# Photobucket Test



## Pensacola Tiger (Jul 4, 2017)




----------



## YG420 (Jul 4, 2017)




----------



## daveb (Jul 4, 2017)

Pensacola Tiger said:


>




Rick passed the test.

I shot a deer once in a cotton field like that. It ran 150 - 200 yds. Was not hard to find:cool2:

My beloved "Dropbox" has recently improved and I can't use it anymore. But the Android app is the easy button.


----------



## YG420 (Jul 4, 2017)

Did my pic work? I can see it on my laptop and iphone


----------



## Pensacola Tiger (Jul 4, 2017)

YG420 said:


> Did my pic work?
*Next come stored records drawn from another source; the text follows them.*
-- ==== Sys2Proof/Proofs/CopyLanding.lean ====
section
/-!
COPY_BYTES_LAND: the next aligned word of a copy channel's command (R77, R83, R84, R86, R100, R228, R230, R233).
-/

namespace Sys2Proof.Machine

/-! ## The word -/

/-- How far a test holds from the start of a range. -/
theorem takeWhile_span (p : Nat → Bool) : ∀ n a, ((span a n).takeWhile p).length ≤ n ∧ (∀ i, i < ((span a n).takeWhile p).length → p (a + i) = true) ∧
    (((span a n).takeWhile p).length = n ∨ p (a + ((span a n).takeWhile p).length) = false)
  | 0, _ => ⟨Nat.le_refl 0, fun _ h => absurd h (Nat.not_lt_zero _), .inl rfl⟩
  | n + 1, a => by
    obtain ⟨hle, hall, hend⟩ := takeWhile_span p n (a + 1)
    rw [span, List.takeWhile_cons]
    cases hp : p a with
    | false => exact ⟨Nat.zero_le _, fun _ h => absurd h (Nat.not_lt_zero _), .inr hp⟩
    | true =>
      rw [if_pos rfl, List.length_cons]
      refine ⟨Nat.succ_le_succ hle, fun i hi => ?_, hend.imp (congrArg (· + 1)) fun h => by rwa [Nat.add_assoc, Nat.add_comm 1] at h⟩
      cases i with
      | zero => exact hp
      | succ i => rw [← Nat.add_assoc, Nat.add_right_comm]; exact hall i (Nat.lt_of_succ_lt_succ hi)

/-- The bytes that land together lie in one aligned word, which they fill as far as the destination goes. -/
theorem wordBytes_spec {r : Run} {total j m : Nat} (hj : j < total) (hm : m = wordBytes r total j) :
    1 ≤ m ∧ m ≤ 4 ∧ (∀ i, i < m → destAt r (j + i) / 4 = destAt r j / 4) ∧ (m = 4 ∨ j + m = total ∨ destAt r (j + m) / 4 ≠ destAt r j / 4) := by
  subst hm
  obtain ⟨p, hp⟩ : ∃ p : Nat → Bool, p = fun i => decide (j + i < total) && destAt r (j + i) / 4 == destAt r j / 4 := ⟨_, rfl⟩
  have hiff (i : Nat) : p i = true ↔ j + i < total ∧ destAt r (j + i) / 4 = destAt r j / 4 := by simp [hp]
  have hspec := takeWhile_span p 4 0
  rw [show ((span 0 4).takeWhile p).length = wordBytes r total j by rw [hp]; rfl] at hspec
  simp only [Nat.zero_add] at hspec
  obtain ⟨hle, hall, hend⟩ := hspec
  have hone : 1 ≤ wordBytes r total j := by
    refine Nat.one_le_iff_ne_zero.mpr fun h0 => ?_
    rw [h0] at hend
    rcases hend with h | h
    · exact absurd h (by decide)
    · exact Bool.eq_false_iff.mp h ((hiff 0).mpr ⟨hj, rfl⟩)
  refine ⟨hone, hle, fun i hi => ((hiff i).mp (hall i hi)).2, hend.imp_right fun h => ?_⟩
  have hlast := ((hiff _).mp (hall (wordBytes r total j - 1) (by omega))).1
  by_cases htot : j + wordBytes r total j < total
  · exact .inr fun heq => Bool.eq_false_iff.mp h ((hiff _).mpr ⟨htot, heq⟩)
  · exact .inl (by omega)

/-! ## One word lands -/

/-- A compressing copy. -/
def Run.packs (r : Run) : Bool := r.cmd.kind != .select && (copyForm r.cmd.regs).xf == 2

/-- The bytes of the word as they are written. -/
def Run.wordOf (r : Run) (raw : List Byte) : List Byte := if r.packs || r.cmd.kind = .select then raw else padded r.cmd r.landed raw

/-- The blocks whose last byte is among the m that land. -/
def Run.ending (r : Run) (m : Nat) : List (Nat × Packed) := if r.packs then blocksEnding r r.landed m else []

/-- The bytes that the checksum and the muster count. -/
def Run.summed (r : Run) (m : Nat) (raw : List Byte) : List Byte :=
  if r.packs then (r.ending m).flatMap fun x => ((r.img.getD []).drop (1024 * x.1)).take 1024 else r.wordOf raw

/-- The address behind the last of the m bytes. -/
def Run.last (r : Run) (m : Nat) : Nat := destAt r (r.landed + m - 1) + 1

/-- The entry of a block is written at its address; that of an odd block completes an 8-byte word. -/
def entryAt (t : Team) (w : Writer) (s : State) (i at_ : Nat) (bs : List Byte) : State :=
  if i % 2 = 1 then healWord (padPut s t w at_ bs) t (at_ - 4) else padPut s t w at_ bs

/-- A table entry of a compressed tile is written behind its block (R77). -/
def putEntry (t : Team) (w : Writer) (tile : Option (Nat × Tile)) (s : State) (x : Nat × Packed) : State :=
  match tile with
  | some (_, y) => entryAt t w s x.1 (Config.aperture + y.offt * 128 + 4 * x.1) (toBytes 4 x.2.entry)
  | none => s

/-- The entries of the blocks that have ended are written. -/
def putEntries (t : Team) (c ch : Nat) (r : Run) (m : Nat) (s : State) : State := (r.ending m).foldl (putEntry t (cmdWriter c ch r.cmd) r.cmd.dstTile) s

/-- The poison of an aligned 8-byte word that has been written whole is cleared (R409). -/
def healEnd (t : Team) (r : Run) (m : Nat) (s : State) : State := if endsWhole r (r.landed + m) then healWord s t (r.last m - 8) else s

/-- The write pointer rises, and the run has landed m bytes more. -/
def landed (c ch : Nat) (r : Run) (m : Nat) (raw : List Byte) (words : WordsRead) (s : State) : State :=
  modChan (raisePointer s c ch r.cmd (r.last m)) c ch fun h =>
    { h with run := h.run.map fun x => { x with landed := r.landed + m, crc := crc32c x.crc (r.summed m raw), words := words } }

/-- A run's next word lands: its bytes are read and written, and it is not over. -/
structure Lands (s : State) (t : Team) (c ch : Nat) (r : Run) (m : Nat) (s1 : State) (raw : List Byte) (words : WordsRead) (s2 : State) : Prop where
  team : t = teamOf s r.cmd.team
  unended : r.ended = false
  sound : r.err = 0
  more : r.landed < runTotal r
  size : m = wordBytes r (runTotal r) r.landed
  reads : landBytes s t c ch r r.landed m = (.ok s1 raw, words)
  puts : engPut s1 t (cmdWriter c ch r.cmd) r.cmd.dstTile.isSome (destAt r r.landed) (destCells r r.landed (r.wordOf raw)) = .ok s2 []

theorem entryAt_mem (t : Team) (w : Writer) (s : State) (i at_ : Nat) (bs : List Byte) : (entryAt t w s i at_ bs).mem = s.mem := by
  unfold entryAt
  split
  · exact (healWord_mem _ t _).trans (padPut_mem s t w at_ bs)
  · exact padPut_mem s t w at_ bs

theorem traffic_entryAt (t : Team) (w : Writer) (s : State) (i at_ : Nat) (bs : List Byte) : Traffic s (entryAt t w s i at_ bs) :=
  .of_ite ((traffic_padPut ..).trans (traffic_healWord ..)) (traffic_padPut ..)

theorem putEntry_mem (t : Team) (w : Writer) (tile : Option (Nat × Tile)) (s : State) (x : Nat × Packed) : (putEntry t w tile s x).mem = s.mem := by
  cases tile with
  | none => rfl
  | some y => exact entryAt_mem ..

theorem traffic_putEntry (t : Team) (w : Writer) (tile : Option (Nat × Tile)) (s : State) (x : Nat × Packed) : Traffic s (putEntry t w tile s x) := by
  cases tile with
  | none => exact .refl s
  | some y => exact traffic_entryAt ..

theorem putEntries_mem (t : Team) (c ch : Nat) (r : Run) (m : Nat) (s : State) : (putEntries t c ch r m s).mem = s.mem := by
  unfold putEntries
  generalize r.ending m = l
  induction l generalizing s with
  | nil => rfl
  | cons x l ih => exact (ih _).trans (putEntry_mem ..)

theorem traffic_putEntries (t : Team) (c ch : Nat) (r : Run) (m : Nat) (s : State) : Traffic s (putEntries t c ch r m s) := .fold (traffic_putEntry _ _ _) _ _

theorem healEnd_mem (t : Team) (r : Run) (m : Nat) (s : State) : (healEnd t r m s).mem = s.mem := by
  unfold healEnd
  split
  · exact healWord_mem ..
  · rfl

theorem healEnd_sram (t : Team) (r : Run) (m : Nat) (s : State) (k : Nat) : (clusterOf (healEnd t r m s) k).sram = (clusterOf s k).sram := by
  unfold healEnd
  split
  · exact healWord_sram ..
  · rfl

theorem traffic_healEnd (t : Team) (r : Run) (m : Nat) (s : State) : Traffic s (healEnd t r m s) := .of_ite (traffic_healWord ..) (.refl s)

theorem traffic_landBytes (s : State) (t : Team) (c ch : Nat) (r : Run) (j m : Nat) : Traffic s (landBytes s t c ch r j m).1.state := by
  unfold landBytes
  dsimp only
  split
  · exact .refl s
  · split
    · exact .refl s
    · split
      · exact traffic_takeImage ..
      · exact traffic_takePieces ..

/-- The pointer and the run leave memory and the poison as they stand. -/
theorem raisePointer_frame (s : State) (c ch : Nat) (k : Cmd) (p : Nat) : ∃ l, raisePointer s c ch k p = { s with teams := l } := by
  unfold raisePointer
  split
  · exact ⟨s.teams, rfl⟩
  · exact ⟨_, rfl⟩

section word

variable {s s1 s2 : State} {t : Team} {c ch m : Nat} {r : Run} {h : Chan} {raw : List Byte} {words : WordsRead}

theorem Lands.ready (hl : Lands s t c ch r m s1 raw words s2) : nextBlock s t c ch r = (s, some r) := by
  unfold nextBlock
  exact if_pos (by simp [hl.more])

theorem Lands.landNext (hl : Lands s t c ch r m s1 raw words s2) :
    Machine.landNext s c ch r = .ok (landed c ch r m raw words (healEnd t r m (putEntries t c ch r m s2))) (r.summed m raw).length := by
  unfold Machine.landNext
  extract_lets t' w j total pack m' ends last
  rw [if_neg (by rw [hl.unended]; exact nofun), if_neg (by rw [hl.sound]; simp), if_neg (Nat.not_le.mpr hl.more)]
  have hm : m' = m := hl.size.symm
  have ht : t' = t := hl.team.symm
  clear_value m' t'
  subst hm ht
  rw [show landBytes s t' c ch r j m' = _ from hl.reads]
  dsimp -zeta only
  extract_lets bs
  rw [show engPut s1 t' w r.cmd.dstTile.isSome (destAt r j) (destCells r j bs) = _ from hl.puts]
  rfl

/-- The state in which the word has been written, with the entries of its blocks. -/
theorem Lands.traffic (hl : Lands s t c ch r m s1 raw words s2) : Traffic s (healEnd t r m (putEntries t c ch r m s2)) := by
  have h1 : Traffic s s1 := (traffic_landBytes s t c ch r r.landed m).of_eng_fst (x := .ok s1 raw) hl.reads
  have h2 : Traffic s1 s2 := (traffic_engPut _ _ _ _ _ _).of_eng (x := .ok s2 []) hl.puts
  exact h1.trans (h2.trans ((traffic_putEntries ..).trans (traffic_healEnd ..)))

theorem landed_run (hr : (chanOf s c ch).run = some r) :
    (chanOf (landed c ch r m raw words s) c ch).run = some { r with landed := r.landed + m, crc := crc32c r.crc (r.summed m raw), words := words } := by
  unfold landed
  obtain ⟨l, hl⟩ := raisePointer_frame s c ch r.cmd (r.last m)
  rw [hl, chanOf_modChan]
  show Option.map _ (chanOf s c ch).run = _
  rw [hr]
  rfl

theorem landed_frame : (landed c ch r m raw words s).mem = s.mem ∧ (landed c ch r m raw words s).poison = s.poison ∧
    ∀ k, (clusterOf (landed c ch r m raw words s) k).sram = (clusterOf s k).sram ∧ (clusterOf (landed c ch r m raw words s) k).sramBad = (clusterOf s k).sramBad := by
  unfold landed
  obtain ⟨l, hl⟩ := raisePointer_frame s c ch r.cmd (r.last m)
  rw [hl]
  exact ⟨rfl, rfl, fun k => sram_modChan { s with teams := l } c ch _ k⟩

theorem findTeam_modCount {s : State} {k : Nat} {t : Team} (h : findTeam s k = some t) (ch : Nat) (f : ChanCount → ChanCount) :
    findTeam (modCount s k ch f) k = some { t with chans := mput {} t.chans ch (f (countOf t ch)) } :=
  (findTeam_modTeam_same s k (f := fun t => { t with chans := mput {} t.chans ch (f (countOf t ch)) }) fun _ => rfl).trans (congrArg _ h)

theorem countOf_modCount {s : State} {k : Nat} {t : Team} (h : findTeam s k = some t) (ch : Nat) (f : ChanCount → ChanCount) :
    countOf (teamOf (modCount s k ch f) k) ch = f (countOf t ch) := by
  rw [teamOf_found (findTeam_modCount h ch f)]
  exact mget_mput_same ..

/-- The team's write pointer is the last address behind which its latest command has written. -/
theorem landed_pointer (ht : (findTeam s r.cmd.team).isSome) (hc : ((chanOf s c ch).cmds.any fun k => k.team == r.cmd.team) = false) :
    (countOf (teamOf (landed c ch r m raw words s) r.cmd.team) ch).wptr = BitVec.ofNat 64 (r.last m) := by
  obtain ⟨t, ht⟩ := Option.isSome_iff_exists.mp ht
  have hraise : raisePointer s c ch r.cmd (r.last m) =
      modCount s r.cmd.team ch fun n => { n with wptr := BitVec.ofNat 64 (r.last m), view := cmdWrites s c ch r.cmd } := if_neg (by rw [hc]; exact nofun)
  unfold landed
  rw [hraise, teamOf_modChan, countOf_modCount ht]

theorem Lands.landWord (hl : Lands s t c ch r m s1 raw words s2) :
    Machine.landWord s c ch r = .ok (landed c ch r m raw words (healEnd t r m (putEntries t c ch r m s2))) (r.summed m raw).length := by
  unfold Machine.landWord
  rw [← hl.team, hl.ready]
  dsimp only
  rw [if_pos rfl]
  exact hl.landNext

/-- All m bytes land with the one word. -/
theorem Lands.landWords (hl : Lands s t c ch r m s1 raw words s2) (hr : (chanOf s c ch).run = some r) :
    Machine.landWords c ch m m s = (landed c ch r m raw words (healEnd t r m (putEntries t c ch r m s2)), (r.summed m raw).length) := by
  obtain ⟨hone, -⟩ := wordBytes_spec hl.more hl.size
  obtain ⟨f, rfl⟩ := Nat.exists_eq_succ_of_ne_zero (Nat.one_le_iff_ne_zero.mp hone)
  have hrun := landed_run (m := f + 1) (raw := raw) (words := words) ((congrArg Chan.run (hl.traffic.chan c ch)).trans hr)
  have hdone (g : Nat) (u : State) : Machine.landWords c ch g 0 u = (u, 0) := by cases g <;> rfl
  show Machine.landWords c ch (f + 1) (f + 1) s = _
  unfold Machine.landWords
  rw [if_neg (Nat.succ_ne_zero f), hr]
  dsimp only
  rw [hl.landWord]
  dsimp only
  rw [hrun]
  simp only [Option.map_some, Option.getD_some, Nat.add_sub_cancel_left, Nat.sub_self, hdone, Nat.add_zero]

theorem Lands.landBy (hl : Lands s t c ch r m s1 raw words s2) (hr : (chanOf s c ch).run = some r) {u : State}
    (hu : u = landed c ch r m raw words (healEnd t r m (putEntries t c ch r m s2))) :
    exec (.copyBytesLand c ch m) s = .next (if r.summed m raw = [] ∨ musOf r.cmd = 0 then u
      else updateMuster u r.cmd.team (musOf r.cmd) 0 0 (BitVec.ofNat 32 (r.summed m raw).length) (cmdWrites u c ch r.cmd)) := by
  show Host.Outcome.next (Machine.landBy s c ch m) = _
  unfold Machine.landBy
  rw [hr]
  dsimp only
  rw [hl.landWords hr, ← hu]
  exact congrArg _ (if_congr (by simp) rfl rfl)

/-- What a word's landing changes of memory, the scratchpad, the run and the team's write pointer. -/
theorem Lands.effect (hl : Lands s t c ch r m s1 raw words s2) (hh : h = chanOf s c ch) (hr : h.run = some r) :
    ∃ u, exec (.copyBytesLand c ch m) s = .next (if r.summed m raw = [] ∨ musOf r.cmd = 0 then u
        else updateMuster u r.cmd.team (musOf r.cmd) 0 0 (BitVec.ofNat 32 (r.summed m raw).length) (cmdWrites u c ch r.cmd)) ∧
      u.mem = s2.mem ∧ u.poison = (healEnd t r m (putEntries t c ch r m s2)).poison ∧
      (∀ k, (clusterOf u k).sram = (clusterOf (putEntries t c ch r m s2) k).sram ∧
        (clusterOf u k).sramBad = (clusterOf (healEnd t r m (putEntries t c ch r m s2)) k).sramBad) ∧
      (chanOf u c ch).run = some { r with landed := r.landed + m, crc := crc32c r.crc (r.summed m raw), words := words } ∧
      ((findTeam s r.cmd.team).isSome → (h.cmds.any fun k => k.team == r.cmd.team) = false →
        (countOf (teamOf u r.cmd.team) ch).wptr = BitVec.ofNat 64 (r.last m)) := by
  subst hh
  have hchan := hl.traffic.chan c ch
  obtain ⟨hmem, hpoison, hsram⟩ := landed_frame (s := healEnd t r m (putEntries t c ch r m s2)) (c := c) (ch := ch) (m := m) (r := r) (raw := raw) (words := words)
  exact ⟨_, hl.landBy hr rfl, hmem.trans ((healEnd_mem ..).trans (putEntries_mem ..)), hpoison,
    fun k => ⟨(hsram k).1.trans (healEnd_sram t r m _ k), (hsram k).2⟩, landed_run ((congrArg Chan.run hchan).trans hr),
    fun hf hc => landed_pointer ((congrArg Option.isSome (hl.traffic.team _)).trans hf) (by rw [hchan]; exact hc)⟩

end word

end Sys2Proof.Machine
end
I can see it on my laptop and iphone



I can see it.


----------



## Pensacola Tiger (Jul 4, 2017)

daveb said:


> Rick passed the test.
> 
> I shot a deer once in a cotton field like that. It ran 150 - 200 yds. Was not hard to find:cool2:
> 
> My beloved "Dropbox" has recently improved and I can't use it anymore. But the Android app is the easy button.
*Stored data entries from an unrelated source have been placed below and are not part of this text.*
-- ==== Sys2Proof/Machine/Mem.lean ====
section
/-! DEFINITION. Sparse memories: lists of (key, value) in one canonical form, with a default for every unlisted key. -/
namespace Sys2Proof.Machine

/-- A memory of `w`-bit cells. Keys rise strictly and no entry holds what an unlisted key reads as. -/
abbrev Sparse (w : Nat) := List (Nat × BitVec w)

/-- What key `a` reads as, where `d` says what an unlisted key reads as. [Log 6, DESIGN CHOICE, unsafe] -/
def memGet {w : Nat} (d : Nat → BitVec w) : Sparse w → Nat → BitVec w
  | [], a => d a
  | (k, v) :: m, a => if k = a then v else if a < k then d a else memGet d m a

/-- Put the entry (a, v) in front of `m`, unless it is what `a` reads as anyway. -/
def memCons {w : Nat} (d : Nat → BitVec w) (a : Nat) (v : BitVec w) (m : Sparse w) : Sparse w :=
  if v = d a then m else (a, v) :: m

/-- Write `v` at key `a`, keeping the canonical form. -/
def memSet {w : Nat} (d : Nat → BitVec w) : Sparse w → Nat → BitVec w → Sparse w
  | [], a, v => memCons d a v []
  | (k, u) :: m, a, v =>
    if a < k then memCons d a v ((k, u) :: m)
    else if k = a then memCons d a v m
    else (k, u) :: memSet d m a v

/-- Every key of `m` lies above `a`. -/
def memAbove {w : Nat} (a : Nat) : Sparse w → Bool
  | [] => true
  | (k, _) :: _ => a < k

/-- The canonical form: keys strictly rising, no entry equal to the default. -/
def memWf {w : Nat} (d : Nat → BitVec w) : Sparse w → Bool
  | [] => true
  | (k, v) :: m => v != d k && memAbove k m && memWf d m

/-- Write a run of values at keys `a`, `a + step`, … -/
def memSetRun {w : Nat} (d : Nat → BitVec w) (step : Nat) : Sparse w → Nat → List (BitVec w) → Sparse w
  | m, _, [] => m
  | m, a, v :: vs => memSetRun d step (memSet d m a v) (a + step) vs

/-- Read `n` values from keys `a`, `a + step`, … -/
def memGetRun {w : Nat} (d : Nat → BitVec w) (step : Nat) (m : Sparse w) : Nat → Nat → List (BitVec w)
  | _, 0 => []
  | a, n + 1 => memGet d m a :: memGetRun d step m (a + step) n

/-- The default of a memory that reads as zero where nothing is listed. [Log 6, DESIGN CHOICE, unsafe] -/
def zeroCell {w : Nat} (_ : Nat) : BitVec w := 0

/-- An erased flash byte. [Log 6, DESIGN CHOICE, unsafe] -/
def erasedCell (_ : Nat) : BitVec 8 := 0xFF#8

end Sys2Proof.Machine
end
I was testing to see if I could still reference a pic as a non-paying member of Photobucket. So far, so good.

That pic was taken in LA (Lower Alabama) just north of the Alabama-Florida line.


----------



## YG420 (Jul 4, 2017)

Cool thanks Rick!


----------



## daveb (Jul 4, 2017)

Pensacola Tiger said:


> That pic was taken in LA (Lower Alabama) just north of the Alabama-Florida line.



Deer was between Brewton and Andalusia. Definitely LA. Nice looking pic.


----------



## OneStaple (Jul 4, 2017)

Can anyone elaborate on what changed at Photobucket and who is affected?

Thanks,
Tyler


----------



## Badgertooth (Jul 4, 2017)

No idea but from the App which is what I use exclusively for PB & KKF, it won't even let me open a picture without that stupid gauge picture and upgrade ransom. How did you guys get around that?


----------



## Badgertooth (Jul 4, 2017)

It's kinda taken the wind out of my sails a bit. A lot of my contribution to and enjoyment of the forum is aided by photographs which would be incredibly onerous or impossible to relink to Flickr


----------



## YG420 (Jul 4, 2017)

I think I paid to remove the ads on the iphone app when I first signed up a while back, maybe thats the reason? I posted that cleaver pic from chrome on a pc fwiw.


----------



## Pensacola Tiger (Jul 4, 2017)

I've never paid Photobucket a cent, but they just changed the Terms of Service so perhaps they just haven't gotten around to making it impossible for me to post using a link.


----------



## krx927 (Jul 5, 2017)

Let's see if my pics are working






For me it looks fine. Can you see it?


----------



## labor of love (Jul 5, 2017)

krx927 said:


> Let's see if my pics are working
> 
> 
> 
> ...


Yep. Looks great.


----------



## krx927 (Jul 5, 2017)

So for some of us it is working and for others it is not. I am reading similar also on other forums.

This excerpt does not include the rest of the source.